The job is to find each line of the records below that includes the word "instruction" and copy it.

-- INPUT FOR THIS TASK follows --

-- ==== Sys2Proof/Machine/Step.lean ====
section
/-! DEFINITION. The machine's one step, and an instruction placed where the next step runs it. -/

namespace Sys2Proof.Machine

/-- One step: the next turn (00_scope.md R15, 44_acquisition_cycle.md R126; log 3). -/
def step (s : State) : Host.Outcome State Fault Refusal := turnStep s

/-- The state whose very next step runs the instruction of a table word (log 12). -/
def State.withFetchWord (s : State) (nbits w : Nat) : State := placeWord s nbits w

end Sys2Proof.Machine
end

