/-! ## The host and the converter interface change only queues and ports (20_memory.md R55) -/

@[simp] theorem hostSend_phase (s : State) : (hostSend s).phase = s.phase := by unfold hostSend; split <;> [skip; split] <;> rfl
@[simp] theorem hostSend_sidx (s : State) : (hostSend s).sidx = s.sidx := by unfold hostSend; split <;> [skip; split] <;> rfl
@[simp] theorem hostSend_grp (s : State) : (hostSend s).grp = s.grp := by unfold hostSend; split <;> [skip; split] <;> rfl
@[simp] theorem hostSend_mask (s : State) : (hostSend s).mask = s.mask := by unfold hostSend; split <;> [skip; split] <;> rfl
@[simp] theorem hostSend_trig (s : State) : (hostSend s).trig = s.trig := by unfold hostSend; split <;> [skip; split] <;> rfl
@[simp] theorem hostSend_buf (s : State) : (hostSend s).buf = s.buf := by unfold hostSend; split <;> [skip; split] <;> rfl
@[simp] theorem hostSend_head (s : State) : (hostSend s).head = s.head := by unfold hostSend; split <;> [skip; split] <;> rfl
@[simp] theorem hostSend_tail (s : State) : (hostSend s).tail = s.tail := by unfold hostSend; split <;> [skip; split] <;> rfl
@[simp] theorem hostSend_count (s : State) : (hostSend s).count = s.count := by unfold hostSend; split <;> [skip; split] <;> rfl
@[simp] theorem hostSend_dropCount (s : State) : (hostSend s).dropCount = s.dropCount := by unfold hostSend; split <;> [skip; split] <;> rfl
@[simp] theorem hostSend_dstate (s : State) : (hostSend s).dstate = s.dstate := by unfold hostSend; split <;> [skip; split] <;> rfl
@[simp] theorem hostSend_dcmd (s : State) : (hostSend s).dcmd = s.dcmd := by unfold hostSend; split <;> [skip; split] <;> rfl
@[simp] theorem hostSend_rspOut (s : State) : (hostSend s).rspOut = s.rspOut := by unfold hostSend; split <;> [skip; split] <;> rfl
@[simp] theorem hostSend_smpIn (s : State) : (hostSend s).smpIn = s.smpIn := by unfold hostSend; split <;> [skip; split] <;> rfl
@[simp] theorem hostSend_cfg (s : State) : (hostSend s).cfg = s.cfg := by unfold hostSend; split <;> [skip; split] <;> rfl
@[simp] theorem hostSend_hostReceived (s : State) : (hostSend s).hostReceived = s.hostReceived := by unfold hostSend; split <;> [skip; split] <;> rfl
@[simp] theorem hostSend_convPending (s : State) : (hostSend s).convPending = s.convPending := by unfold hostSend; split <;> [skip; split] <;> rfl
@[simp] theorem hostSend_sched (s : State) : (hostSend s).sched = s.sched := by unfold hostSend; split <;> [skip; split] <;> rfl
@[simp] theorem hostSend_hostAgain (s : State) : (hostSend s).hostAgain = s.hostAgain := by unfold hostSend; split <;> [skip; split] <;> rfl
@[simp] theorem hostSend_convAgain (s : State) : (hostSend s).convAgain = s.convAgain := by unfold hostSend; split <;> [skip; split] <;> rfl
@[simp] theorem hostSend_schedAgain (s : State) : (hostSend s).schedAgain = s.schedAgain := by unfold hostSend; split <;> [skip; split] <;> rfl
@[simp] theorem hostSend_resetEpoch (s : State) : (hostSend s).resetEpoch = s.resetEpoch := by unfold hostSend; split <;> [skip; split] <;> rfl
@[simp] theorem hostTake_phase (s : State) : (hostTake s).phase = s.phase := by unfold hostTake; split <;> rfl
@[simp] theorem hostTake_sidx (s : State) : (hostTake s).sidx = s.sidx := by unfold hostTake; split <;> rfl
@[simp] theorem hostTake_grp (s : State) : (hostTake s).grp = s.grp := by unfold hostTake; split <;> rfl
@[simp] theorem hostTake_mask (s : State) : (hostTake s).mask = s.mask := by unfold hostTake; split <;> rfl
@[simp] theorem hostTake_trig (s : State) : (hostTake s).trig = s.trig := by unfold hostTake; split <;> rfl
@[simp] theorem hostTake_buf (s : State) : (hostTake s).buf = s.buf := by unfold hostTake; split <;> rfl
@[simp] theorem hostTake_head (s : State) : (hostTake s).head = s.head := by unfold hostTake; split <;> rfl
@[simp] theorem hostTake_tail (s : State) : (hostTake s).tail = s.tail := by unfold hostTake; split <;> rfl
@[simp] theorem hostTake_count (s : State) : (hostTake s).count = s.count := by unfold hostTake; split <;> rfl
@[simp] theorem hostTake_dropCount (s : State) : (hostTake s).dropCount = s.dropCount := by unfold hostTake; split <;> rfl
@[simp] theorem hostTake_dstate (s : State) : (hostTake s).dstate = s.dstate := by unfold hostTake; split <;> rfl
@[simp] theorem hostTake_dcmd (s : State) : (hostTake s).dcmd = s.dcmd := by unfold hostTake; split <;> rfl
@[simp] theorem hostTake_cmdIn (s : State) : (hostTake s).cmdIn = s.cmdIn := by unfold hostTake; split <;> rfl
@[simp] theorem hostTake_smpIn (s : State) : (hostTake s).smpIn = s.smpIn := by unfold hostTake; split <;> rfl
@[simp] theorem hostTake_cfg (s : State) : (hostTake s).cfg = s.cfg := by unfold hostTake; split <;> rfl
@[simp] theorem hostTake_hostPending (s : State) : (hostTake s).hostPending = s.hostPending := by unfold hostTake; split <;> rfl
@[simp] theorem hostTake_convPending (s : State) : (hostTake s).convPending = s.convPending := by unfold hostTake; split <;> rfl
@[simp] theorem hostTake_sched (s : State) : (hostTake s).sched = s.sched := by unfold hostTake; split <;> rfl
@[simp] theorem hostTake_hostAgain (s : State) : (hostTake s).hostAgain = s.hostAgain := by unfold hostTake; split <;> rfl
@[simp] theorem hostTake_convAgain (s : State) : (hostTake s).convAgain = s.convAgain := by unfold hostTake; split <;> rfl
@[simp] theorem hostTake_schedAgain (s : State) : (hostTake s).schedAgain = s.schedAgain := by unfold hostTake; split <;> rfl
@[simp] theorem hostTake_resetEpoch (s : State) : (hostTake s).resetEpoch = s.resetEpoch := by unfold hostTake; split <;> rfl
@[simp] theorem converterOffer_phase (s : State) : (converterOffer s).phase = s.phase := by unfold converterOffer; split <;> rfl
@[simp] theorem converterOffer_sidx (s : State) : (converterOffer s).sidx = s.sidx := by unfold converterOffer; split <;> rfl
@[simp] theorem converterOffer_grp (s : State) : (converterOffer s).grp = s.grp := by unfold converterOffer; split <;> rfl
@[simp] theorem converterOffer_mask (s : State) : (converterOffer s).mask = s.mask := by unfold converterOffer; split <;> rfl
@[simp] theorem converterOffer_trig (s : State) : (converterOffer s).trig = s.trig := by unfold converterOffer; split <;> rfl
@[simp] theorem converterOffer_buf (s : State) : (converterOffer s).buf = s.buf := by unfold converterOffer; split <;> rfl
@[simp] theorem converterOffer_head (s : State) : (converterOffer s).head = s.head := by unfold converterOffer; split <;> rfl
@[simp] theorem converterOffer_tail (s : State) : (converterOffer s).tail = s.tail := by unfold converterOffer; split <;> rfl
@[simp] theorem converterOffer_count (s : State) : (converterOffer s).count = s.count := by unfold converterOffer; split <;> rfl
@[simp] theorem converterOffer_dropCount (s : State) : (converterOffer s).dropCount = s.dropCount := by unfold converterOffer; split <;> rfl
@[simp] theorem converterOffer_dstate (s : State) : (converterOffer s).dstate = s.dstate := by unfold converterOffer; split <;> rfl
@[simp] theorem converterOffer_dcmd (s : State) : (converterOffer s).dcmd = s.dcmd := by unfold converterOffer; split <;> rfl
@[simp] theorem converterOffer_cmdIn (s : State) : (converterOffer s).cmdIn = s.cmdIn := by unfold converterOffer; split <;> rfl
@[simp] theorem converterOffer_rspOut (s : State) : (converterOffer s).rspOut = s.rspOut := by unfold converterOffer; split <;> rfl
@[simp] theorem converterOffer_cfg (s : State) : (converterOffer s).cfg = s.cfg := by unfold converterOffer; split <;> rfl
@[simp] theorem converterOffer_hostPending (s : State) : (converterOffer s).hostPending = s.hostPending := by unfold converterOffer; split <;> rfl
@[simp] theorem converterOffer_hostReceived (s : State) : (converterOffer s).hostReceived = s.hostReceived := by unfold converterOffer; split <;> rfl
@[simp] theorem converterOffer_sched (s : State) : (converterOffer s).sched = s.sched := by unfold converterOffer; split <;> rfl
@[simp] theorem converterOffer_hostAgain (s : State) : (converterOffer s).hostAgain = s.hostAgain := by unfold converterOffer; split <;> rfl
@[simp] theorem converterOffer_convAgain (s : State) : (converterOffer s).convAgain = s.convAgain := by unfold converterOffer; split <;> rfl
@[simp] theorem converterOffer_schedAgain (s : State) : (converterOffer s).schedAgain = s.schedAgain := by unfold converterOffer; split <;> rfl
@[simp] theorem converterOffer_resetEpoch (s : State) : (converterOffer s).resetEpoch = s.resetEpoch := by unfold converterOffer; split <;> rfl

/-! ## RESET keeps the parameters and what the other agents hold -/

@[simp] theorem takeReset_smpIn (s : State) : (takeReset s).smpIn = s.smpIn := rfl
@[simp] theorem takeReset_cfg (s : State) : (takeReset s).cfg = s.cfg := rfl
@[simp] theorem takeReset_hostPending (s : State) : (takeReset s).hostPending = s.hostPending := rfl
@[simp] theorem takeReset_hostReceived (s : State) : (takeReset s).hostReceived = s.hostReceived := rfl
@[simp] theorem takeReset_convPending (s : State) : (takeReset s).convPending = s.convPending := rfl
@[simp] theorem takeReset_sched (s : State) : (takeReset s).sched = s.sched := rfl
@[simp] theorem takeReset_hostAgain (s : State) : (takeReset s).hostAgain = s.hostAgain := rfl
@[simp] theorem takeReset_convAgain (s : State) : (takeReset s).convAgain = s.convAgain := rfl
@[simp] theorem takeReset_schedAgain (s : State) : (takeReset s).schedAgain = s.schedAgain := rfl
@[simp] theorem takeReset_mask (s : State) : (takeReset s).mask = s.cfg.maskReset := rfl
@[simp] theorem takeReset_phase (s : State) : (takeReset s).phase = .cmd := rfl
@[simp] theorem takeReset_sidx (s : State) : (takeReset s).sidx = 0#2 := rfl
@[simp] theorem takeReset_buf (s : State) : (takeReset s).buf = [] := rfl
@[simp] theorem takeReset_head (s : State) : (takeReset s).head = 0 := rfl
@[simp] theorem takeReset_tail (s : State) : (takeReset s).tail = 0 := rfl
@[simp] theorem takeReset_count (s : State) : (takeReset s).count = 0 := rfl
@[simp] theorem takeReset_dropCount (s : State) : (takeReset s).dropCount = 0#16 := rfl
@[simp] theorem takeReset_dstate (s : State) : (takeReset s).dstate = .idle := rfl
@[simp] theorem takeReset_dcmd (s : State) : (takeReset s).dcmd = 0x00#8 := rfl
@[simp] theorem takeReset_cmdIn (s : State) : (takeReset s).cmdIn = [] := rfl
@[simp] theorem takeReset_rspOut (s : State) : (takeReset s).rspOut = [] := rfl
@[simp] theorem takeReset_trig (s : State) :
    (takeReset s).trig = ⟨false, false, false, false, .rising, 0#2, 0x0000#16, 0x0#4⟩ := rfl
@[simp] theorem takeReset_resetEpoch (s : State) : (takeReset s).resetEpoch = s.resetEpoch + 1 := rfl

end Sys2Proof.Machine
end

-- INPUT FOR THIS TASK concluded --

◆ SOLUTION FOR THIS PROBLEM ◆
/-! DEFINITION. The machine's one step, and an instruction placed where the next step runs it. -/
/-- The state whose very next step runs the instruction of a table word (log 12). -/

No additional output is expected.